#### DIRECTIONS FOR THIS TASK
Please report how many lines of the listing contain the string "window", giving the number only.

━━━━━━━━━━━━━━━━━━━━━━━━━━━━━━

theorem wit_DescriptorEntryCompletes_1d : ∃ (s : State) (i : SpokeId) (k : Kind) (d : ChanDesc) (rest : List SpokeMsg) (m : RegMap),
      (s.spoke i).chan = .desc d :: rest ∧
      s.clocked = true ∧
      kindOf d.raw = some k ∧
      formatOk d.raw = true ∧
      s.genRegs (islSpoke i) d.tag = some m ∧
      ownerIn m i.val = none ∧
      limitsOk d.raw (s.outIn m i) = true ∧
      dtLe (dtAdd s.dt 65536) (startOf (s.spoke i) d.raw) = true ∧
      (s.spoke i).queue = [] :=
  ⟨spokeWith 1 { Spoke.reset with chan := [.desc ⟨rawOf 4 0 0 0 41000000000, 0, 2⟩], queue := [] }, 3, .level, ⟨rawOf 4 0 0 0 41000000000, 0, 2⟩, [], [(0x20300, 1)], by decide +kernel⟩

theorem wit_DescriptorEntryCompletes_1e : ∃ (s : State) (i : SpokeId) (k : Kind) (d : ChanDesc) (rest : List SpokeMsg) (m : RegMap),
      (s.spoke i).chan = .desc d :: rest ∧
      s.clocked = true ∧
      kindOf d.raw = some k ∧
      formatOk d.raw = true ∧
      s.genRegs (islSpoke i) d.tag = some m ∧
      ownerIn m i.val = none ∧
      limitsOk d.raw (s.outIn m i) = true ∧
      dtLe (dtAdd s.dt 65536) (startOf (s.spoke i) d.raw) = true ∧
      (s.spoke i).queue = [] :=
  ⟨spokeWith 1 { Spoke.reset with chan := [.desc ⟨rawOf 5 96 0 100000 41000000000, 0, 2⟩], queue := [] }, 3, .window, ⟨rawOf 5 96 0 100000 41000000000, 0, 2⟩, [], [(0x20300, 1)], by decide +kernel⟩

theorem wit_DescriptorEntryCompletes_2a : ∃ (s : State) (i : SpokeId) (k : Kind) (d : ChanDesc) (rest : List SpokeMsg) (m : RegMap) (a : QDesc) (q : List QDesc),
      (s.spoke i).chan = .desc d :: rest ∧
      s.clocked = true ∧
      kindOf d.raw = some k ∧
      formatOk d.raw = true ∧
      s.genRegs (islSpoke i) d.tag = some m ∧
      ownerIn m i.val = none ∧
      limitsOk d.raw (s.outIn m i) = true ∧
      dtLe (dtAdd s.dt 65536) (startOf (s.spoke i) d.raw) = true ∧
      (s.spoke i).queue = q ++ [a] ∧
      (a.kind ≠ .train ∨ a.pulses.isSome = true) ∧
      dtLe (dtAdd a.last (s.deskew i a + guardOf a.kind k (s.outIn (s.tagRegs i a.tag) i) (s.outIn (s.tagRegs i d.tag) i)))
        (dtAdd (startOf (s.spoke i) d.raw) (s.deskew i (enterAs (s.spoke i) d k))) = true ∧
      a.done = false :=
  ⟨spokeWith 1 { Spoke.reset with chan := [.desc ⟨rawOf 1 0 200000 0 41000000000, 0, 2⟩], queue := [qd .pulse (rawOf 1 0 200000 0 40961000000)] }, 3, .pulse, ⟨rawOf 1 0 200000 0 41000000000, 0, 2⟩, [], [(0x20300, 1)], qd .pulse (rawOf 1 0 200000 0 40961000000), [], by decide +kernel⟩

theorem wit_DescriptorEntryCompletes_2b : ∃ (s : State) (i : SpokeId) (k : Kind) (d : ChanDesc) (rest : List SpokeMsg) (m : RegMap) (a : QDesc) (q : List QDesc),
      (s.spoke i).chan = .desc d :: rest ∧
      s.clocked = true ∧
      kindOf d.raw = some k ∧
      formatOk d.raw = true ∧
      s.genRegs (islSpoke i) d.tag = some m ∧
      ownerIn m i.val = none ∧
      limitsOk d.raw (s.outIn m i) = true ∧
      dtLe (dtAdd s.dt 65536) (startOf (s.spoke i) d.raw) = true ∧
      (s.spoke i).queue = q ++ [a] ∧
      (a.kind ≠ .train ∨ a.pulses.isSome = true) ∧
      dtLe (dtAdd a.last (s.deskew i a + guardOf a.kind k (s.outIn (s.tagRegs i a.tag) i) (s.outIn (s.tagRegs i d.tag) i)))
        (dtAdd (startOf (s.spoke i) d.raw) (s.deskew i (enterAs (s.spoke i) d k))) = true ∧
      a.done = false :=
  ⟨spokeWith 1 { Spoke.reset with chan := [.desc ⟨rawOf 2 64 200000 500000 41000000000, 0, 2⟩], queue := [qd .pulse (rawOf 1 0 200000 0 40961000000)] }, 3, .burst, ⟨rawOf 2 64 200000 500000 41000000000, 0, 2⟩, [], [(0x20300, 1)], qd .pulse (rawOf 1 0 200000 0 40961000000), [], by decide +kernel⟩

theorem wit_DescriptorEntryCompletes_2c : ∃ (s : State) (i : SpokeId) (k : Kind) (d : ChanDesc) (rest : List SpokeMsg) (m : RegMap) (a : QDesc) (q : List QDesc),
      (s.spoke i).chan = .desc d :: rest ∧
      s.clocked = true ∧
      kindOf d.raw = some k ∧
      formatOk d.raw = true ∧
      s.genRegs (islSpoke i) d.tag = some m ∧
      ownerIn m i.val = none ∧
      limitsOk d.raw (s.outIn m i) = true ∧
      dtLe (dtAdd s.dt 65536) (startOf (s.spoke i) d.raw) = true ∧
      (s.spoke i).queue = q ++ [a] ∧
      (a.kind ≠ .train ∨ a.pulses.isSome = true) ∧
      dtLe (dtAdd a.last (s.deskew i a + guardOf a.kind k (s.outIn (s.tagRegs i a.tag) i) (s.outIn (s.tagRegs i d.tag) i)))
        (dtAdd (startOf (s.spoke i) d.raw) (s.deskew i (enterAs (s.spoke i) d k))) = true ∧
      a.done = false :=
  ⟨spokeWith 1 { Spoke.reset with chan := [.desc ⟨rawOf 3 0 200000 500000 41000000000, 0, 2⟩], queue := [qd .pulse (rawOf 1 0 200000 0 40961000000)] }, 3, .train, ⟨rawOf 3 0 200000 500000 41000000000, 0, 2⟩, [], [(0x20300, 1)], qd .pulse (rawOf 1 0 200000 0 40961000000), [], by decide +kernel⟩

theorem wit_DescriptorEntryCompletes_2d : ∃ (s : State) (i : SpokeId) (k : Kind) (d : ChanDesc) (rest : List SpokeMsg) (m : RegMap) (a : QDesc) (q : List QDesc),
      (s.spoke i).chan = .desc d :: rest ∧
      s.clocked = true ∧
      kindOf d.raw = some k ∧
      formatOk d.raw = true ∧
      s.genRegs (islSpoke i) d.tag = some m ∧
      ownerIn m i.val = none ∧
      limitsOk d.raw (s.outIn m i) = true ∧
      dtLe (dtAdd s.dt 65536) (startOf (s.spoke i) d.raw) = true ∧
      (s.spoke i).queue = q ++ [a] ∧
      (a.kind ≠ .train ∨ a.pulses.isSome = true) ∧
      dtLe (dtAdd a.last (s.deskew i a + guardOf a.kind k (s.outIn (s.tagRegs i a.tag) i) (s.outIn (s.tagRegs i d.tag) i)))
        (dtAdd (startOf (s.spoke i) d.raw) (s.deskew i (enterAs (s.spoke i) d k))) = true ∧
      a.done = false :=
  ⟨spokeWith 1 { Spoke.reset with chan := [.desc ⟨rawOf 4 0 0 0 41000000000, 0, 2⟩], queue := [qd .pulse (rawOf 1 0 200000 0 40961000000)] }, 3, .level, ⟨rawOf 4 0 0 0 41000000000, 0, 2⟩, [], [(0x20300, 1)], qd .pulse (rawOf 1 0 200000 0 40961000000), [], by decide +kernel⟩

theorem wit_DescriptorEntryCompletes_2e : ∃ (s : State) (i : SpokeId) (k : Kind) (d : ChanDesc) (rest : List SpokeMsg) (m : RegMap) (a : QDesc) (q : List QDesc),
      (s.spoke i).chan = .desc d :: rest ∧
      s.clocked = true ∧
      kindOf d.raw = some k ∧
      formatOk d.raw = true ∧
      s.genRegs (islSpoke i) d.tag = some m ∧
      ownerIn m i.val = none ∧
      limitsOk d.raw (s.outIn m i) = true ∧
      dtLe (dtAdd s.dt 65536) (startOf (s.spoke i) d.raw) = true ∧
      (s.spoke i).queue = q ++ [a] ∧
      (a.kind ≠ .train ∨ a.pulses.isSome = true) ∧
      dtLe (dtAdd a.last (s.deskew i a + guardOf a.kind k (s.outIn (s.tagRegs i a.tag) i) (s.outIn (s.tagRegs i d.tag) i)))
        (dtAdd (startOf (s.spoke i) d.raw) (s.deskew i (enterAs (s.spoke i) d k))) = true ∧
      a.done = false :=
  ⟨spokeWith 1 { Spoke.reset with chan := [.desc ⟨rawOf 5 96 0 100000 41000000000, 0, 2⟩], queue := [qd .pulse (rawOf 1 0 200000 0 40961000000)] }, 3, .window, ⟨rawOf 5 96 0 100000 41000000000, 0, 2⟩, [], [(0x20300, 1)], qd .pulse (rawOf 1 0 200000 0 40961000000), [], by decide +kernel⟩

━━━━━━━━━━━━━━━━━━━━━━━━━━━━━━

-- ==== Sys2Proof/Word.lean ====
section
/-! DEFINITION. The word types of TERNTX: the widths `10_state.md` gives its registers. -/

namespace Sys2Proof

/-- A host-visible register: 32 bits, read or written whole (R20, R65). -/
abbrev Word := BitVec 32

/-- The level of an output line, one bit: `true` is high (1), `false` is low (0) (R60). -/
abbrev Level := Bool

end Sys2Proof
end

━━━━━━━━━━━━━━━━━━━━━━━━━━━━━━

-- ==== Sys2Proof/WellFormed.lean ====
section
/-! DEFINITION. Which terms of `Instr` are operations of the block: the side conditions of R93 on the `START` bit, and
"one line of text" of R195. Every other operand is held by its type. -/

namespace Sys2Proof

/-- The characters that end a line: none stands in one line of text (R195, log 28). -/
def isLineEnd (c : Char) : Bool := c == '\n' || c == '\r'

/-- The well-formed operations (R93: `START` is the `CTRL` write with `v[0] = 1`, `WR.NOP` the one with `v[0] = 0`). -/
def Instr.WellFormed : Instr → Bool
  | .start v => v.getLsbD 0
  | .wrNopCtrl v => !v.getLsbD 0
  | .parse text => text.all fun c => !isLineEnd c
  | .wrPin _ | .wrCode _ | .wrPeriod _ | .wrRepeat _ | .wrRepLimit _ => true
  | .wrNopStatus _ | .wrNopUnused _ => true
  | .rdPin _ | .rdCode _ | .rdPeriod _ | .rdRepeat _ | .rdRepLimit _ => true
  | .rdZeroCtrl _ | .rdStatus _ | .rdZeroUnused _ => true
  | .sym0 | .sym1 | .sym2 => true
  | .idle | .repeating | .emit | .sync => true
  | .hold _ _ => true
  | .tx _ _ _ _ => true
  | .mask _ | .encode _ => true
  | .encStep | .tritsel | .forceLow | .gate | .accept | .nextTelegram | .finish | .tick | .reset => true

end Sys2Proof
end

━━━━━━━━━━━━━━━━━━━━━━━━━━━━━━

#### EXERCISE RESULT
2